Un des paramètres acoustiques souvent corrélé aux courbes de comportement est l'amplitude des signaux acoustiques. Citons par exemple, des travaux récents de Meille [MEI 01] qui a effectué des enregistrements acoustiques lors d'essais de propagation de fissures sur éprouvette entaillée de plâtre sec, sollicitée en flexion. Lors de la propagation de la fissure, le nombre d'événements acoustiques apparaît bien corrélé à l'évolution de la courbe charge-flèche : la partie linéaire de cette courbe ne comporte pas d'activité acoustique ; par contre lorsque de la non-linéarité apparaît, des signaux acoustiques sont émis et les décrochements observés dans la courbe de charge se traduisent par une forte activité acoustique et sont associables à de la propagation soudaine de la fissure. Les amplitudes des signaux acoustiques sont analysées selon les phases de la propagation de la fissure et montrent que, à l'approche de la rupture dans la zone des décrochements, le nombre de signaux et leur amplitude augmentent fortement avant la rupture finale.

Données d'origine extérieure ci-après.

/-- At the default parity positions the protected sections have no bit among 23:10. -/
theorem protected_apart_from_date {c : Cfg} (hminute : c.pposMinute = 31) (hhour : c.pposHour = 24)
    (hyear : c.pposYear = 1) {f : Field} (hf : f = .minute ∨ f = .hour ∨ f = .year) {p : Nat}
    (hp : (sectionMask (catalog c f)).getLsbD p = true) : p < 10 ∨ 23 < p := by
  obtain ⟨-, hbit⟩ := (sectionMask_getLsbD_iff _ p).mp hp
  rw [isDataBit_catalog_iff, IsParityBit] at hbit
  obtain rfl | rfl | rfl := hf
  · simp only [catalog, fieldWidth, hminute, BitVec.reduceToNat] at hbit
    omega
  · simp only [catalog, fieldWidth, hhour, BitVec.reduceToNat] at hbit
    omega
  · simp only [catalog, fieldWidth, hyear, BitVec.reduceToNat] at hbit
    omega

/-- Settles O39: the flips reach no protected section, and the other sections cannot fail. -/
theorem dateBitsAreUnprotected : Obligations.DateBitsAreUnprotected := by
  intro s c flips dt fl hminute hhour hyear hc hflips
  obtain ⟨hsec, -⟩ := frameDecode_ok (answers_fdec_iff.mp hc)
  have hsame : ∀ f, f = .minute ∨ f = .hour ∨ f = .year →
      sectionDecode (c ^^^ flips) (catalog s.cfg f) = .ok (fieldValue dt f) := by
    intro f hf
    rw [← hsec f]
    refine sectionDecode_congr (and_eq_and_of_getLsbD fun p hp => ?_)
    have hout := protected_apart_from_date hminute hhour hyear hf hp
    have hflip : flips.getLsbD p = false := by
      rw [Bool.eq_false_iff]
      intro h
      have := hflips p h
      omega
    rw [BitVec.getLsbD_xor, hflip, Bool.xor_false]
  have hdec := frameDecode_of_passes (passes_of_protected
    (passes_of_sectionDecode_ok (hsame .minute (by simp)))
    (passes_of_sectionDecode_ok (hsame .hour (by simp)))
    (passes_of_sectionDecode_ok (hsame .year (by simp))))
  obtain ⟨hsec', -⟩ := frameDecode_ok hdec
  have hvalue : ∀ f, f = .minute ∨ f = .hour ∨ f = .year →
      fieldValue (sectionValues s.cfg (c ^^^ flips)) f = fieldValue dt f :=
    fun f hf => Except.ok.inj ((hsec' f).symm.trans (hsame f hf))
  exact ⟨_, _, answers_fdec_iff.mpr hdec, hvalue .minute (by simp), hvalue .hour (by simp),
    hvalue .year (by simp)⟩

end Sys2Proof.Machine

/-!
PROOFS. The whole machine (spec/10_state.md R20, R46; 20_memory.md R56; 60_exceptions.md R163): which
ports each operation drives, how each can fail, and the invariant of a machine state.
-/

namespace Sys2Proof.Machine

/-! ## The status of a response -/

/-- Field code 6 names no field. -/
theorem efieldCode_ne_six (f : Option Field) : efieldCode f ≠ 6 := by
  cases f with
  | none   => decide
  | some f => cases f <;> decide

/-- Every response shows a row of the status table (30_encoding.md R78). -/
theorem portsOf_status (r : Response) :
    ((portsOf r).ok = true ∧ (portsOf r).ekind = 0 ∧ (portsOf r).efield = 7) ∨
    ((portsOf r).ok = false ∧ ((portsOf r).ekind = 1 ∨ (portsOf r).ekind = 2) ∧
      (portsOf r).efield ≠ 6) := by
  cases r with
  | ok x    => exact .inl (resultPorts_status x)
  | error e => exact .inr ⟨rfl, ekindCode_cases e, efieldCode_ne_six _⟩

theorem statusLegal_portsOf (r : Response) : statusLegal (portsOf r) = true := by
  obtain ⟨hok, hkind, hfield⟩ | ⟨hok, hkind, hfield⟩ := portsOf_status r
  · simp [statusLegal, hok, hkind, hfield]
  · simpa [statusLegal, hok] using .inl ⟨hkind, hfield⟩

Mais l'amplitude n'est pas le seul paramètre intéressant des salves. Par exemple, Ohtsu et al. [OHT 03] proposent un critère de classification des signaux d'émission acoustique à partir de données obtenues sur des structures en béton soumises à des sollicitations externes (thermique, hydrique, vibrations mécaniques). Les auteurs proposent deux paramètres RA et Fa définis respectivement comme le rapport entre le temps de montée et l'amplitude maximale, et le rapport entre le nombre de coups et la durée en temps (Fa a la dimension d'une fréquence). Les auteurs distinguent ainsi des évènements associés à des modes en traction qui favorisent la création de nouvelles fissures, et des modes de cisaillement qui se développent à partir de fissures existantes. D'autres auteurs utilisent une discrimination sur le nombre de coups par salves et sur les durées des salves [WU 00]. Les différentes classes de signaux sont ensuite associées à des mécanismes de déformation. Ces paramètres présentent l'avantage d'être insensibles à l'atténuation du matériau, ce qui n'est pas le cas de critères en énergie ou en amplitude.

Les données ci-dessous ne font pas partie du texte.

/-- A run of register words as bytes. -/
def State.regBytes (s : State) (f off n : Nat) : List Byte :=
  ((List.range (n / 4)).map fun i => leBytes 4 (s.word f (off + 4 * i))).flatten

def State.setRegBytes (s : State) (f off : Nat) (l : List Byte) : State :=
  (List.range (l.length / 4)).foldl (fun s i => s.setWord f (off + 4 * i) (fld l (4 * i) 4)) s

/-- The registers without those of a function between two offsets: they hold their reset values (R500). -/
def State.resetRegs (s : State) (f lo hi : Nat) : State :=
  { s with regs := s.regs.filter fun e => !decide (regKey f lo ≤ e.1 ∧ e.1 < regKey f hi) }

/-! Fields that other chapters read. -/

def State.hwinBase (s : State) (f : Nat) : Nat := s.dword f 0x1028
def State.mirrorBase (s : State) (f : Nat) : Nat := s.dword f 0x1030
def State.portSwitched (s : State) (p : Nat) : Bool := bit (s.word 0 (portBase p)) 0
/-- PORT_ZFT_CFG.max_payload; direct mode uses 4,096 (Table 5.1). The reserved value 3 is taken as 4,096. -/
def State.portPayload (s : State) (p : Nat) : Nat :=
  if s.portSwitched p then
    match bits (s.word 0 (portBase p)) 3 2 with
    | 0 => 1024
    | 1 => 2048
    | _ => 4096
  else 4096
def State.udpPort (s : State) (p : Nat) : Nat := bits (s.word 0 (portBase p)) 31 16
def State.breakout (s : State) (p : Nat) : Nat := bits (s.word 0 (portBase p + 8)) 1 0
/-- Sub-ports under the breakout (Table 11.1). -/
def State.subCount (s : State) (p : Nat) : Nat := 2 ^ s.breakout p
def State.portEnabled (s : State) (p : Nat) : Bool := bit (s.word 0 (portBase p + 8)) 2
def State.macCfgBit (s : State) (p n : Nat) : Bool := bit (s.word 0 (portBase p + 8)) n
def State.overhead (s : State) (p : Nat) : Nat := bits (s.word 0 (portBase p + 8)) 15 8
def State.maxFrame (s : State) (p : Nat) : Nat := bits (s.word 0 (portBase p + 8)) 29 16
def State.pfcQuanta (s : State) (p : Nat) : Nat := bits (s.word 0 (portBase p + 12)) 15 0
def State.rawTc (s : State) (p : Nat) : Nat := bits (s.word 0 (portBase p + 12)) 18 16
/-- The MAC address of a sub-port (R348). -/
def State.macAddr (s : State) (p sub : Nat) : Nat := (s.dword 0 (portBase p + 0x10) % 2 ^ 48 + sub) % 2 ^ 48
def State.vcClass (s : State) (p vc : Nat) : Nat := bits (s.word 0 (portBase p + 0x28)) (3 * vc + 2) (3 * vc)
def State.dscp (s : State) (p tc : Nat) : Nat := bits (s.dword 0 (portBase p + 0x30)) (6 * tc + 5) (6 * tc)
def State.vcBuf (s : State) (p vc : Nat) : Nat := bits (s.word 0 (portBase p + 0x40 + 4 * vc)) 14 0
def State.respTc (s : State) (p : Nat) : Nat := bits (s.word 0 (portBase p + 0x20)) 2 0
def State.xoffCredits (s : State) (p : Nat) : Nat := bits (s.word 0 (portBase p + 0x20)) 21 8
/-- HUB_ROUTE_CFG (Table 6.9): residence in ns and escape wait in ns. -/
def State.hopResidence (s : State) : Nat := bits (s.word 0 0x010020) 15 8 * 1000
def State.escapeWait (s : State) : Nat := bits (s.word 0 0x010020) 23 16 * 125
def State.valiant (s : State) (tc : Nat) : Bool := bits (s.word 0 0x010024) (2 * tc + 1) (2 * tc) == 1
def State.fmNode (s : State) : Option Nat :=
  if bit (s.word 0 0x010028) 24 then some (bits (s.word 0 0x010028) 15 0) else none
/-- HUB_CC_CLASSn (Table 6.15). -/
def State.ccClass (s : State) (tc hi lo : Nat) : Nat := bits (s.dword 0 (0x010040 + 8 * tc)) hi lo
/-- HUB_GATE_OFFSET, signed (R359). -/
def State.gateTime (s : State) : Int := (s.time : Int) + toSigned 64 (s.dword 0 0x010080)
def State.fnSel (s : State) : Nat := bits (s.word 0 0x010100) 15 0
def State.peerBase (s : State) (n : Nat) : Nat := s.dword 0 (0x010200 + 16 * n)
def State.peerSize (s : State) (n : Nat) : Nat := s.word 0 (0x010200 + 16 * n + 8) * 4096
def State.hangTimeout (s : State) : Nat := bits (s.word 0 0x010408) 7 0 * 1000000
def State.replayTimeout (s : State) : Nat := bits (s.word 0 0x010408) 15 8 * 1000000
def State.replayOn (s : State) : Bool := bit (s.word 0 0x010408) 16
def State.powerCap (s : State) : Nat := bits (s.word 0 0x010440) 6 0 * 25
def State.qpcBase (s : State) : Nat := s.dword 0 0x010008
def State.qpcCount (s : State) : Nat := bits (s.word 0 0x010010) 20 0
def State.qpcHost (s : State) : Bool := bit (s.word 0 0x010010) 24
def State.traceBase (s : State) (g : Nat) : Nat := s.dword 0 (galBase g + 0x18)
def State.traceSize (s : State) (g : Nat) : Nat := bits (s.word 0 (galBase g + 0x10)) 22 16 * 1048576
def State.snapHold (s : State) : Bool := bit (s.word 0 0x120000) 2
def State.snapEvent (s : State) (n : Nat) : Bool := bit (s.word 0 0x120000) (8 + n)
def State.snapPeriod (s : State) : Nat := bits (s.word 0 0x120000) 31 16
def State.stopEvent (s : State) (n : Nat) : Bool := bit (s.word 0 0x120020) (16 + n)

En nous inspirant de quelques travaux récents de la littérature, menés sur des matériaux similaires aux nôtres et sous sollicitation mécanique instantanée, nous essayons de mettre en évidence les mécanismes produisant de l'endommagement à chaque stade des courbes de déformabilité sous chargement mécanique uniaxial (Partie V). De plus, les enregistrements acoustiques sont dans la mesure du possible couplés aux distributions spatiales des déformations, mises en évidence par extensométrie optique.